The NHS showcased its ongoing digital overhaul, moving from disjointed systems to intelligent, interoperable workflows powered by data and AI.
Key insights:
- NHS app is one of the largest public sector apps in use, with potential to integrate data from 240 NHS organisations.
- Small-scale pilots, systemic vision. Rather than broad digital mandates, NHS teams are pursuing targeted interventions that reduce friction in existing clinical tasks while building evidence for scale.
- Adoption of voice-assisted technology frees time for clinicians, improving employee wellbeing and enabling them to focus on patient outcomes. This underscores that the future of AI in healthcare is augmentation, not automation.
Progressing AI Pilots to Successful Deployment
Mastercard’s Vice President for Agentic Experience Strategy, Mara Pometti, explored the “pilot trap” where innovation labs thrive, but enterprise adoption lags.
Key insights:
- 90% of pilots fail for cultural, not technical, reasons. Adoption falters when AI lacks emotional usability, such as when people don’t see its relevance to their work.
- Design for adoption from day one. Integrate behavioural science into AI design that make tools intuitive, explainable and visibly beneficial to end users.
- Agentic AI is the next organisational design challenge. Focus on systems that can act autonomously yet remain accountable. This signals a new era where AI becomes a co-worker, not just a computational engine.

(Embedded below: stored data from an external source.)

-- ==== Sys2Proof/Machine/State.lean ====
section
/-! DEFINITION. The state of the KC9 as plain data: everything the spec gives the module, the queue of waiting commands, the
faults and refusals a step may end in, and the state right after reset. -/

namespace Sys2Proof.Machine

/-! ### Cores and their arrays (03, 04) -/

/-- One accumulator entry: a 56-bit integer with one of four states (R87), and the saturation mark of R100. -/
structure Acc where
  ent : Ent := .fin 0
  sat : Bool := false
deriving DecidableEq, Repr

/-- One row of a tile. The rows of an ordinary tile share their grid and replays; each row of an accreted batch is a tile of
its own (R83). `abandoned` marks a row dropped by an overflow, whose replay has not run yet (R95). -/
structure TileRow where
  g : Int := 0
  replays : Nat := 0
  accSat : Bool := false
  abandoned : Bool := false
  tag : Nat := 0
  cells : List Acc := []
deriving DecidableEq, Repr

/-- A weight set as a tally names it: its carried format and the hold offset it was loaded from (R72, R507). -/
structure WRef where
  fmt : Option Nat := none
  src : Option Nat := none
deriving DecidableEq, Repr

/-- A weight set: its reference and its bytes, none meaning zero in every cell (R507). -/
structure WSet where
  ref : WRef := {}
  bytes : List Byte := []
deriving DecidableEq, Repr

/-- One entry of a tally (R72, R97): the hold offsets of the activation rows and the weight sets the pass used. -/
structure PassRec where
  pair : Bool
  afmt : Nat
  wfmt : Nat
  rows : List Nat
  lowRows : List Nat
  w : List WRef
  wLow : List WRef
deriving DecidableEq, Repr

/-- The open tile of a bank (R91), with the batch it took its rows from when it is accreted (R80). -/
structure Tile where
  isInt : Bool
  rows : List TileRow
  tally : List PassRec
  batch : Option (Nat × Nat × Nat) := none
deriving DecidableEq, Repr

/-- What names an order of a running list: its core, context, place, report number and issue stamp (R160, R161). -/
structure OrderTag where
  core : CoreRef
  ctx : Nat
  index : Nat
  rep : Nat
  report : Nat
  op : Nat
  stamp : Nat
deriving DecidableEq, Repr

/-- A DRAIN whose reading has not begun or not ended (R102, R103). -/
structure DrainJob where
  tag : OrderTag
  word : Nat
  bank : Bool
  srSeed : Nat
  srCounter : Nat
  sent : Nat := 0
deriving DecidableEq, Repr

/-- A WLOAD that has not finished writing its sets (R69, R70). -/
structure LoadJob where
  tag : OrderTag
  pair : Bool
deriving DecidableEq, Repr

/-- An order that has begun and waits (R158), with how far it has come. `phase` counts the steps of ARRIVE_WAIT and COMMIT,
`done` the messages of a CONVEY_PUT. -/
structure Waiting where
  tag : OrderTag
  word : Nat
  phase : Nat := 0
  done : Nat := 0
  target : Option Nat := none
  start : Nat := 0
  left : Option Nat := none
  stalled : Bool := false
  gated : Bool := false
deriving DecidableEq, Repr

/-- A running order list (R156, R160). `ended` is the earliest order that ended with a status other than OK: stamp, status, index. -/
structure ListRun where
  addr : Nat
  count : Nat
  repeats : Nat
  cadence : Bool
  reports : Nat
  depth : Nat
  index : Nat := 0
  rep : Nat := 0
  reported : Nat := 0
  ready : Bool := true
  tick : Bool := false
  stop : Bool := false
  cause : Bool := false
  ended : Option (Nat × Nat × Nat) := none
deriving DecidableEq, Repr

- Value creation requires storytelling. Leadership must narrate how AI success links to business ambition and reframe technical wins as cultural progress.
Raising Visibility, Shaping the Profession: What Recognition in the DataIQ 100 Really Means for Leaders
Speakers: Amy Lenander (Capital One), Caroline Bellamy (Ministry of Defence), Johanna Hutchinson (BAE Systems), David Reed (DataIQ)

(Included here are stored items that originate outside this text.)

-- ==== Sys2Proof/Machine/Objects.lean ====
section
/-! DEFINITION. The Manifest object dictionary: one row for each object that a chapter's "Objects" section lists (R457 to R460,
R468, R473), and where a simple object's value stands. -/

namespace Sys2Proof.Machine

/-- One object: first index, number of indices, sub-index, type code, element type, elements, access (0 RO, 1 RW, 2 WO, 3 RWS),
 writers (bit 0 Owner, 1 Operator, 2 Board, 3 Vendor), serving core, least and largest value, default values (the last repeats). -/
structure ObjRow where
  base : Nat
  count : Nat
  sub : Nat
  typ : Nat
  elem : Nat
  elems : Nat
  access : Nat
  writers : Nat
  server : Nat
  lo : Nat
  hi : Nat
  dflt : List Nat
deriving DecidableEq, Repr

/-- Objects of 02_tensor_numbers.md. -/
def objs02 : List ObjRow := [
  ⟨0x7300, 64, 0x01, 5, 0, 1, 0, 0, 0, 0, 18446744073709551615, [0]⟩,  -- FINITE_SAT
  ⟨0x7300, 64, 0x02, 5, 0, 1, 0, 0, 0, 0, 18446744073709551615, [0]⟩,  -- INF_SAT
  ⟨0x7300, 64, 0x03, 5, 0, 1, 0, 0, 0, 0, 18446744073709551615, [0]⟩,  -- INT_SAT
  ⟨0x7300, 64, 0x04, 5, 0, 1, 0, 0, 0, 0, 18446744073709551615, [0]⟩,  -- NAN_TO_INT
  ⟨0x7300, 64, 0x05, 5, 0, 1, 0, 0, 0, 0, 18446744073709551615, [0]⟩,  -- SCALE_SAT
  ⟨0x7300, 64, 0x06, 1, 0, 1, 0, 0, 0, 0, 255, [0]⟩,  -- RANGE_FLAG
  ⟨0x7300, 64, 0x07, 2, 0, 1, 2, 3, 0, 1, 1, [0]⟩,  -- RANGE_CLEAR
  ⟨0x7300, 64, 0x08, 5, 0, 1, 3, 3, 0, 0, 18446744073709551615, [0]⟩,  -- SR_SEED
  ⟨0x7300, 64, 0x09, 5, 0, 1, 0, 0, 0, 0, 18446744073709551615, [0]⟩   -- SR_COUNTER
]

/-- Objects of 03_tall_arrays.md. -/
def objs03 : List ObjRow := [
  ⟨0x1200, 88, 0x01, 2, 0, 1, 0, 0, 0, 0, 255, [0]⟩,  -- PHYS_CORE
  ⟨0x1200, 88, 0x02, 2, 0, 1, 0, 0, 0, 0, 255, [24]⟩,  -- ARRAY_LATENCY
  ⟨0x1200, 88, 0x03, 2, 0, 1, 0, 0, 0, 0, 255, [36]⟩,  -- ROUND_TRIP
  ⟨0x1200, 88, 0x04, 2, 0, 1, 0, 0, 0, 0, 255, [0]⟩,  -- SKEW_TRIM
  ⟨0x1200, 88, 0x05, 14, 3, 16, 0, 0, 0, 0, 65535, [0xFFFF]⟩,  -- SPARE_MAP
  ⟨0x1200, 88, 0x06, 14, 3, 4, 0, 0, 0, 0, 65535, [0]⟩,  -- FAILED_ROWS
  ⟨0x1200, 88, 0x07, 5, 0, 1, 0, 0, 0, 0, 18446744073709551615, [0]⟩,  -- FEEDER_BUBBLES
  ⟨0x1200, 88, 0x08, 2, 0, 1, 1, 3, 0, 1, 128, [32]⟩,  -- ACC_ROWS
  ⟨0x1200, 88, 0x09, 4, 0, 1, 1, 3, 0, 0, 1000000, [2000]⟩,  -- ACC_WAIT
  ⟨0x1200, 88, 0x0A, 5, 0, 1, 0, 0, 0, 0, 18446744073709551615, [0]⟩,  -- ACC_WINDOWS
  ⟨0x1200, 88, 0x0B, 5, 0, 1, 0, 0, 0, 0, 18446744073709551615, [0]⟩,  -- ACC_TIMEOUTS
  ⟨0x1200, 88, 0x0C, 5, 0, 1, 0, 0, 0, 0, 18446744073709551615, [0]⟩   -- SPARE_REPLAYS
]

/-- Objects of 04_accumulation_and_drain.md. -/
def objs04 : List ObjRow := [
  ⟨0x7400, 64, 0x01, 5, 0, 1, 0, 0, 0, 0, 18446744073709551615, [0]⟩,  -- TILE_REPLAYS
  ⟨0x7400, 64, 0x02, 5, 0, 1, 0, 0, 0, 0, 18446744073709551615, [0]⟩,  -- REPLAYED_PASSES
  ⟨0x7400, 64, 0x03, 5, 0, 1, 0, 0, 0, 0, 18446744073709551615, [0]⟩,  -- TILES_SATURATED
  ⟨0x7400, 64, 0x04, 5, 0, 1, 0, 0, 0, 0, 18446744073709551615, [0]⟩,  -- GRID_MISMATCHES
  ⟨0x7400, 64, 0x05, 5, 0, 1, 0, 0, 0, 0, 18446744073709551615, [0]⟩,  -- PIN_STALLS
  ⟨0x7400, 64, 0x06, 2, 0, 1, 0, 0, 0, 0, 255, [0]⟩,  -- MAX_REPLAYS
  ⟨0x7400, 64, 0x07, 2, 0, 1, 2, 3, 0, 1, 1, [0]⟩   -- ACC_CLEAR
]

/-- Objects of 05_vector_units_and_tugs.md. -/
def objs05 : List ObjRow := [
  ⟨0x1300, 88, 0x01, 5, 0, 1, 0, 0, 0, 0, 18446744073709551615, [0]⟩,  -- VEC_ELEMENTS
  ⟨0x1300, 88, 0x02, 5, 0, 1, 0, 0, 0, 0, 18446744073709551615, [0]⟩,  -- TRANS_ELEMENTS
  ⟨0x1300, 88, 0x03, 5, 0, 1, 0, 0, 0, 0, 18446744073709551615, [0]⟩,  -- VREDUCE_LINES
  ⟨0x8200, 8, 0x01, 14, 5, 4, 0, 0, 0, 0, 18446744073709551615, [0]⟩,  -- TUG_BYTES
  ⟨0x8200, 8, 0x02, 14, 5, 4, 0, 0, 0, 0, 18446744073709551615, [0]⟩,  -- TUG_DESCRIPTORS
  ⟨0x8200, 8, 0x03, 5, 0, 1, 0, 0, 0, 0, 18446744073709551615, [0]⟩,  -- TUG_QUEUE_FULL
  ⟨0x8200, 8, 0x04, 5, 0, 1, 0, 0, 0, 0, 18446744073709551615, [0]⟩,  -- TUG_ERRORS
  ⟨0x8210, 8, 0x01, 2, 0, 1, 1, 3, 0, 0, 3, [0]⟩,  -- USE
  ⟨0x8210, 8, 0x02, 5, 0, 1, 0, 0, 0, 0, 18446744073709551615, [0]⟩,  -- IO_BYTES
  ⟨0x8210, 8, 0x03, 5, 0, 1, 0, 0, 0, 0, 18446744073709551615, [0]⟩   -- IO_DESCRIPTORS
]

/-- Objects of 06_spatial_programs.md. -/
def objs06 : List ObjRow := [
  ⟨0xD300, 1, 0x01, 2, 0, 1, 1, 7, 0, 0, 2, [0]⟩,  -- CADENCE_SOURCE
  ⟨0xD300, 1, 0x02, 5, 0, 1, 1, 3, 0, 10000, 10000000000, [8333333]⟩,  -- CADENCE_PERIOD
  ⟨0xD300, 1, 0x03, 11, 0, 1, 1, 3, 0, 0, 18446744073709551615, [0]⟩,  -- CADENCE_START
  ⟨0xD300, 1, 0x04, 5, 0, 1, 0, 0, 0, 0, 18446744073709551615, [0]⟩,  -- TICKS
  ⟨0xD300, 1, 0x05, 5, 0, 1, 0, 0, 0, 0, 18446744073709551615, [0]⟩,  -- OVERRUNS
  ⟨0xD300, 1, 0x06, 11, 0, 1, 0, 0, 0, 0, 18446744073709551615, [0]⟩,  -- LAST_TICK
  ⟨0x1400, 88, 0x01, 5, 0, 1, 0, 0, 0, 0, 18446744073709551615, [0]⟩,  -- ORDERS_BEGUN
  ⟨0x1400, 88, 0x02, 5, 0, 1, 0, 0, 0, 0, 18446744073709551615, [0]⟩,  -- INTERLOCK_STALLS
  ⟨0x1400, 88, 0x03, 5, 0, 1, 0, 0, 0, 0, 18446744073709551615, [0]⟩,  -- CREDIT_WAITS
  ⟨0x1400, 88, 0x04, 5, 0, 1, 0, 0, 0, 0, 18446744073709551615, [0]⟩,  -- GET_WAITS
  ⟨0x1400, 88, 0x05, 5, 0, 1, 0, 0, 0, 0, 18446744073709551615, [0]⟩   -- HINTS
]

/-- Objects of 07_memory_and_basin.md. -/
def objs07 : List ObjRow := [
  ⟨0x8000, 1, 0x01, 5, 0, 1, 0, 0, 0, 0, 18446744073709551615, [2199023255552]⟩,  -- HBM_SIZE
  ⟨0x8000, 1, 0x02, 5, 0, 1, 3, 3, 1, 0, 18446744073709551615, [137438953472]⟩,  -- NEAR_SIZE
  ⟨0x8000, 1, 0x03, 5, 0, 1, 0, 0, 0, 0, 18446744073709551615, [137438953472]⟩,  -- NEAR_SIZE_ACTIVE
  ⟨0x8000, 1, 0x04, 5, 0, 1, 0, 0, 0, 0, 18446744073709551615, [1649267441664]⟩,  -- SPREAD_SIZE
  ⟨0x8000, 1, 0x05, 2, 0, 1, 1, 1, 0, 0, 1, [0]⟩,  -- COMPANION_SRAM
  ⟨0x8000, 1, 0x06, 4, 0, 1, 0, 0, 0, 0, 4294967295, [4194304]⟩,  -- SNOOP_ENTRIES
  ⟨0x8000, 1, 0x07, 5, 0, 1, 0, 0, 0, 0, 18446744073709551615, [0]⟩,  -- SNOOP_RECALLS
  ⟨0x8000, 1, 0x08, 5, 0, 1, 0, 0, 0, 0, 18446744073709551615, [0]⟩,  -- SEALED_REFUSALS
  ⟨0x8000, 1, 0x09, 2, 0, 1, 0, 0, 0, 0, 255, [32]⟩,  -- KCL_LANES
  ⟨0x8000, 1, 0x0A, 5, 0, 1, 0, 0, 0, 0, 18446744073709551615, [0]⟩,  -- KCL_RETRIES
  ⟨0x8300, 32, 0x01, 5, 0, 1, 0, 0, 0, 0, 18446744073709551615, [0]⟩,  -- CORRECTED
  ⟨0x8300, 32, 0x02, 5, 0, 1, 0, 0, 0, 0, 18446744073709551615, [0]⟩,  -- UNCORRECTED
  ⟨0x8300, 32, 0x03, 2, 0, 1, 0, 0, 0, 0, 255, [255]⟩,  -- ERASED_DIE
  ⟨0x8300, 32, 0x04, 1, 0, 1, 0, 0, 0, 0, 255, [0]⟩,  -- DEGRADED
  ⟨0x8300, 32, 0x05, 5, 0, 1, 0, 0, 0, 0, 18446744073709551615, [0]⟩,  -- SCRUB_PASSES
  ⟨0x8320, 8, 0x01, 2, 0, 1, 1, 3, 0, 0, 2, [0]⟩,  -- RETAIN_USE
  ⟨0x8320, 8, 0x02, 5, 0, 1, 0, 0, 0, 0, 18446744073709551615, [0]⟩,  -- QUAY_CORRECTED
  ⟨0x8320, 8, 0x03, 5, 0, 1, 0, 0, 0, 0, 18446744073709551615, [0]⟩,  -- HOLD_CORRECTED
  ⟨0x8320, 8, 0x04, 5, 0, 1, 0, 0, 0, 0, 18446744073709551615, [0]⟩,  -- SRAM_UNCORRECTED
  ⟨0x8400, 1024, 0x01, 5, 0, 1, 1, 3, 0, 0, 18446744073709551615, [0]⟩,  -- BASE
  ⟨0x8400, 1024, 0x02, 5, 0, 1, 1, 3, 0, 0, 18446744073709551615, [0]⟩,  -- SIZE
  ⟨0x8400, 1024, 0x03, 2, 0, 1, 1, 3, 0, 0, 255, [255]⟩,  -- OWNER
  ⟨0x8400, 1024, 0x04, 2, 0, 1, 1, 3, 0, 0, 255, [0]⟩,  -- ATTR
  ⟨0x8400, 1024, 0x05, 1, 0, 1, 1, 3, 0, 0, 255, [0]⟩,  -- ENABLE
  ⟨0x8400, 1024, 0x06, 1, 0, 1, 0, 0, 0, 0, 255, [0]⟩   -- FILLING
]

/-- Objects of 08_barriers.md. -/
def objs08 : List ObjRow := [
  ⟨0x9000, 1, 0x01, 3, 0, 1, 0, 0, 0, 0, 65535, [8192]⟩,  -- BARRIER_CAPACITY
  ⟨0x9000, 1, 0x02, 3, 0, 1, 0, 0, 0, 0, 65535, [0]⟩,  -- BARRIERS_IN_USE
  ⟨0x9000, 1, 0x03, 5, 0, 1, 0, 0, 0, 0, 18446744073709551615, [0]⟩,  -- RELEASES
  ⟨0x9000, 1, 0x04, 5, 0, 1, 0, 0, 0, 0, 18446744073709551615, [0]⟩,  -- TIMEOUTS
  ⟨0x9000, 1, 0x05, 5, 0, 1, 0, 0, 0, 0, 18446744073709551615, [0]⟩,  -- POISONINGS
  ⟨0x9000, 1, 0x06, 5, 0, 1, 0, 0, 0, 0, 18446744073709551615, [0]⟩,  -- GANG_DEFERRALS
  ⟨0x9000, 1, 0x07, 4, 0, 1, 0, 0, 0, 0, 4294967295, [4294967295]⟩,  -- BOARD_BARRIER
  ⟨0x9000, 1, 0x08, 5, 0, 1, 0, 0, 0, 0, 18446744073709551615, [0]⟩,  -- LINE_GENERATIONS
  ⟨0x9100, 64, 0x01, 3, 0, 1, 0, 0, 0, 0, 65535, [0]⟩,  -- BARRIER_COUNT
  ⟨0x9100, 64, 0x02, 3, 0, 1, 0, 0, 0, 0, 65535, [65535]⟩,  -- GANG_POINT
  ⟨0x9100, 64, 0x03, 3, 0, 1, 1, 3, 0, 0, 1023, [0]⟩,  -- WINDOW_BASE
  ⟨0x9100, 64, 0x04, 13, 0, 1, 0, 0, 0, 0, 0, [0]⟩,  -- WINDOW
  ⟨0x9100, 64, 0x05, 13, 0, 1, 0, 0, 0, 0, 0, [0]⟩,  -- ARRIVED_SET
  ⟨0x9100, 64, 0x06, 13, 0, 1, 0, 0, 0, 0, 0, [0]⟩   -- WAITER_SET
]

/-- Objects of 09_optical_ports.md (first part). -/
def objs09 : List ObjRow := [
  ⟨0x3000, 1, 0x01, 13, 0, 1, 1, 3, 1, 0, 0, [0]⟩,  -- BERTH_PLAN
  ⟨0x3000, 1, 0x02, 5, 0, 1, 0, 0, 0, 0, 18446744073709551615, [0]⟩,  -- PLAN_HASH
  ⟨0x3000, 1, 0x03, 3, 0, 1, 0, 0, 0, 0, 65535, [0]⟩,  -- DEVICE_RANK
  ⟨0x3000, 1, 0x04, 5, 0, 1, 1, 3, 0, 0, 18446744073709551615, [0]⟩,  -- ROAD_DIRECTORY
  ⟨0x3000, 1, 0x05, 3, 0, 1, 1, 3, 0, 0, 16384, [0]⟩,  -- ROAD_ENTRIES
  ⟨0x3000, 1, 0x06, 3, 0, 1, 3, 3, 0, 1024, 65535, [59162]⟩,  -- GEZAL_UDP_PORT
  ⟨0x3000, 1, 0x07, 3, 0, 1, 3, 3, 0, 0, 65535, [4096]⟩,  -- PAYLOAD_MAX
  ⟨0x3000, 1, 0x08, 14, 2, 4, 1, 3, 0, 0, 255, [10, 18, 26, 46]⟩,  -- DSCP
  ⟨0x3000, 1, 0x09, 3, 0, 1, 3, 3, 0, 0, 65535, [65535]⟩,  -- VLAN_ID
  ⟨0x3000, 1, 0x0A, 2, 0, 1, 1, 3, 0, 0, 255, [14]⟩,  -- PTP_PORT
  ⟨0x3000, 1, 0x0B, 2, 0, 1, 1, 3, 0, 0, 255, [0]⟩,  -- PTP_DOMAIN
  ⟨0x3000, 1, 0x0C, 1, 0, 1, 0, 0, 0, 0, 255, [0]⟩,  -- DISCOVERY_DONE
  ⟨0x3010, 20, 0x01, 14, 2, 2, 0, 0, 0, 0, 255, [1]⟩,  -- STATE
  ⟨0x3010, 20, 0x02, 2, 0, 1, 0, 0, 0, 0, 255, [0]⟩,  -- HALVES
  ⟨0x3010, 20, 0x03, 2, 0, 1, 1, 3, 0, 0, 2, [0]⟩,  -- USE
  ⟨0x3010, 20, 0x04, 14, 3, 2, 0, 0, 0, 0, 65535, [65535]⟩,  -- PEER_RANK
  ⟨0x3010, 20, 0x05, 14, 2, 2, 0, 0, 0, 0, 255, [255]⟩,  -- PEER_PORT
  ⟨0x3010, 20, 0x06, 13, 0, 1, 0, 0, 0, 0, 0, [0]⟩,  -- PEER_DIGEST
  ⟨0x3010, 20, 0x07, 13, 0, 1, 0, 0, 0, 0, 0, [0]⟩,  -- LLDP_PEER
  ⟨0x3010, 20, 0x08, 5, 0, 1, 0, 0, 0, 0, 18446744073709551615, [0]⟩,  -- MAC
  ⟨0x3010, 20, 0x09, 5, 0, 1, 1, 3, 0, 0, 18446744073709551615, [0]⟩,  -- NEXT_HOP_MAC
  ⟨0x3010, 20, 0x0A, 5, 0, 1, 0, 0, 0, 0, 18446744073709551615, [0]⟩,  -- FEC_CORRECTED
  ⟨0x3010, 20, 0x0B, 5, 0, 1, 0, 0, 0, 0, 18446744073709551615, [0]⟩,  -- FEC_UNCORRECTED
  ⟨0x3010, 20, 0x0C, 5, 0, 1, 0, 0, 0, 0, 18446744073709551615, [0]⟩,  -- LINK_DOWNS
  ⟨0x3010, 20, 0x0D, 5, 0, 1, 0, 0, 0, 0, 18446744073709551615, [0]⟩,  -- LINK_GLITCHES
  ⟨0x3010, 20, 0x0E, 5, 0, 1, 0, 0, 0, 0, 18446744073709551615, [0]⟩,  -- FOREIGN_EVENTS
  ⟨0x3010, 20, 0x0F, 5, 0, 1, 0, 0, 0, 0, 18446744073709551615, [0]⟩,  -- TX_FRAMES
  ⟨0x3010, 20, 0x10, 5, 0, 1, 0, 0, 0, 0, 18446744073709551615, [0]⟩,  -- RX_FRAMES
  ⟨0x3010, 20, 0x11, 5, 0, 1, 0, 0, 0, 0, 18446744073709551615, [0]⟩,  -- DISCARDS
  ⟨0x3040, 4, 0x01, 14, 2, 12, 0, 0, 0, 0, 255, [0, 1, 2, 3, 4, 5, 6, 7, 8, 9, 0xFF, 0xFF]⟩   -- LASER_MAP
]

/-- Objects of 09_optical_ports.md (continued). -/
def objs09a : List ObjRow := [
  ⟨0x3040, 4, 0x02, 2, 0, 1, 0, 0, 0, 0, 255, [2]⟩,  -- SPARES_LEFT
  ⟨0x3100, 1, 0x01, 3, 0, 1, 0, 0, 0, 0, 65535, [0]⟩,  -- SESSIONS_OPEN
  ⟨0x3100, 1, 0x02, 4, 0, 1, 1, 3, 0, 1000, 1000000, [10000]⟩,  -- RTO_MIN_BASIN
  ⟨0x3100, 1, 0x03, 4, 0, 1, 1, 3, 0, 1000, 1000000, [100000]⟩,  -- RTO_MIN_ROAD
  ⟨0x3100, 1, 0x04, 4, 0, 1, 1, 3, 0, 100, 100000, [2000]⟩,  -- GAP_WAIT_BASIN
  ⟨0x3100, 1, 0x05, 4, 0, 1, 1, 3, 0, 100, 1000000, [20000]⟩,  -- GAP_WAIT_ROAD
  ⟨0x3100, 1, 0x06, 3, 0, 1, 3, 3, 0, 64, 4096, [1024]⟩,  -- REORDER_WINDOW
  ⟨0x3100, 1, 0x07, 5, 0, 1, 0, 0, 0, 0, 18446744073709551615, [0]⟩,  -- RETRANSMITS
  ⟨0x3100, 1, 0x08, 5, 0, 1, 0, 0, 0, 0, 18446744073709551615, [0]⟩,  -- PATH_FAILOVERS
  ⟨0x3100, 1, 0x09, 5, 0, 1, 0, 0, 0, 0, 18446744073709551615, [0]⟩,  -- PATHS_LOST
  ⟨0x3100, 1, 0x0A, 5, 0, 1, 0, 0, 0, 0, 18446744073709551615, [0]⟩,  -- CE_ECHOES
  ⟨0x3100, 1, 0x0B, 5, 0, 1, 0, 0, 0, 0, 18446744073709551615, [0]⟩,  -- AUTH_FAILURES
  ⟨0x3100, 1, 0x0C, 5, 0, 1, 0, 0, 0, 0, 18446744073709551615, [0]⟩,  -- REORDER_DROPS
  ⟨0x3100, 1, 0x0D, 5, 0, 1, 0, 0, 0, 0, 18446744073709551615, [0]⟩,  -- BUFFER_WAITS
  ⟨0x3100, 1, 0x0E, 5, 0, 1, 0, 0, 0, 0, 18446744073709551615, [0]⟩,  -- TRANSIT_PACKETS
  ⟨0x3100, 1, 0x0F, 5, 0, 1, 0, 0, 0, 0, 18446744073709551615, [0]⟩,  -- TRANSIT_DISCARDS
  ⟨0x3120, 8, 0x01, 2, 0, 1, 0, 0, 0, 0, 255, [0]⟩,  -- PATHS_UP
  ⟨0x3120, 8, 0x02, 1, 0, 1, 0, 0, 0, 0, 255, [0]⟩,  -- REACHABLE
  ⟨0x3120, 8, 0x03, 11, 0, 1, 0, 0, 0, 0, 18446744073709551615, [0]⟩   -- LOST_SINCE
]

The closing session reframed professional recognition as a strategic lever for diversity, visibility and cultural change across the data and AI community. Far from being symbolic, inclusion in the DataIQ 100 plays a tangible role in elevating underrepresented voices and showcasing the breadth of leadership shaping the profession.
Key insights:
- Visibility drives representation. Public recognition has a multiplier effect, inspiring emerging leaders and validating the work of teams that often operate behind the scenes. Recognition turns invisible impact into visible influence.

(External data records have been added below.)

/-- Whether the companion owns a line of a range (R191): an access waits for its WRITEBACK. -/
def Dev.ownedIn (d : Dev) (a n : Nat) : Bool :=
  let a := d.canon a
  n != 0 && d.host.snoop.any fun p => p.2 != .shared && decide (p.1 * 64 < a + n) && decide (a < p.1 * 64 + 64)

/-- RECALLs of the owned lines of a range, one for each line. -/
def Dev.recallOwned (d : Dev) (a n : Nat) : Dev :=
  let a := d.canon a
  let hit := fun (p : Nat × Snoop) => p.2 == .owned && decide (p.1 * 64 < a + n) && decide (a < p.1 * 64 + 64)
  { d with host := { d.host with snoop := d.host.snoop.map fun p => if hit p then (p.1, .recalled) else p },
           out := d.out ++ (d.host.snoop.filter hit).map fun p => Out.recall p.1 }

/-- The granules that writes have filled, after a write of a range: one into an unfilled granule waits while the module fills it (R453). -/
def Dev.filledBy (d : Dev) (a n : Nat) : List Nat :=
  if d.sec.wiping && n != 0 && (d.place a).1 == .hbm then
    (List.range ((a + n - 1) / 4096 - a / 4096 + 1)).foldl (fun l i => insertNat (a / 4096 + i) l) d.cmp.filled
  else d.cmp.filled

/-- The fill map (R453): whether the granule of an address of HBM is unfilled. Its bytes read as zero, of which memory lists none. -/
def Dev.unfilled (d : Dev) (a : Nat) : Bool :=
  d.sec.wiping && (d.place a).1 == .hbm && !(d.cmp.filled.contains (d.canon a / 4096)) &&
    decide (d.time < d.sec.fillSince + Config.fillTime d.sec.fillSince (d.canon a / 4096) % 200000001)

/-- A write of bytes at a local address, marked poisoned or not. -/
def Dev.write (d : Dev) (a : Nat) (bs : List Byte) (bad : Bool) : Dev :=
  let a := d.canon a
  { d.recallShared a bs.length with
    mem := memWrite d.mem a bs
    poison := markLines d.poison a bs.length bad
    cmp := { d.cmp with sets := markDirty d.cmp.sets a bs.length, filled := d.filledBy a bs.length } }

/-- A record the module writes: at once, or when the companion has given back the lines it owns of the place (R191). -/
def Dev.putRecord (d : Dev) (a : Nat) (bs : List Byte) : Dev :=
  if d.ownedIn a bs.length then { d.recallOwned a bs.length with host := { (d.recallOwned a bs.length).host with late := d.host.late ++ [(a, bs)] } }
  else d.write a bs false

/-- Records whose lines have come back are written, in the order in which they were made. -/
def Dev.lateRecords (d : Dev) : Dev :=
  d.host.late.foldl (fun d r => d.putRecord r.1 r.2) { d with host := { d.host with late := [] } }

/-! ### Requests to the companion (R190) -/

/-- The parts of a range that lie in one aligned block of `k` bytes each, as offsets and lengths. -/
def blockParts (k a n : Nat) : List (Nat × Nat) :=
  if n = 0 then []
  else (List.range ((a + n - 1) / k - a / k + 1)).map fun i =>
    let lo := max a (k * (a / k + i))
    let hi := min (a + n) (k * (a / k + i) + k)
    (lo - a, hi - lo)

/-- The DEV_READs of a range of companion memory, one for each block of 256 B. -/
def Dev.devReads (d : Dev) (ctx a n : Nat) : Dev := { d with out := d.out ++ (blockParts 256 a n).map fun p => Out.devRead ctx (a + p.1) p.2 }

- Recognition as a leadership platform. Visibility comes with responsibility and should be used to mentor, advocate and model the values of openness and accessibility within technical leadership.
- Diversity through design. Professional recognition has a unique value within the public sector where hierarchies and traditional pathways can obscure digital and data talent. Recognition programmes help surface and legitimise new kinds of leadership.
- The DataIQ 100 encourages for collective accountability, ensuring that the data profession continues to broaden its definition of leadership, celebrate diverse expertise, and promote role models who reflect the communities they serve.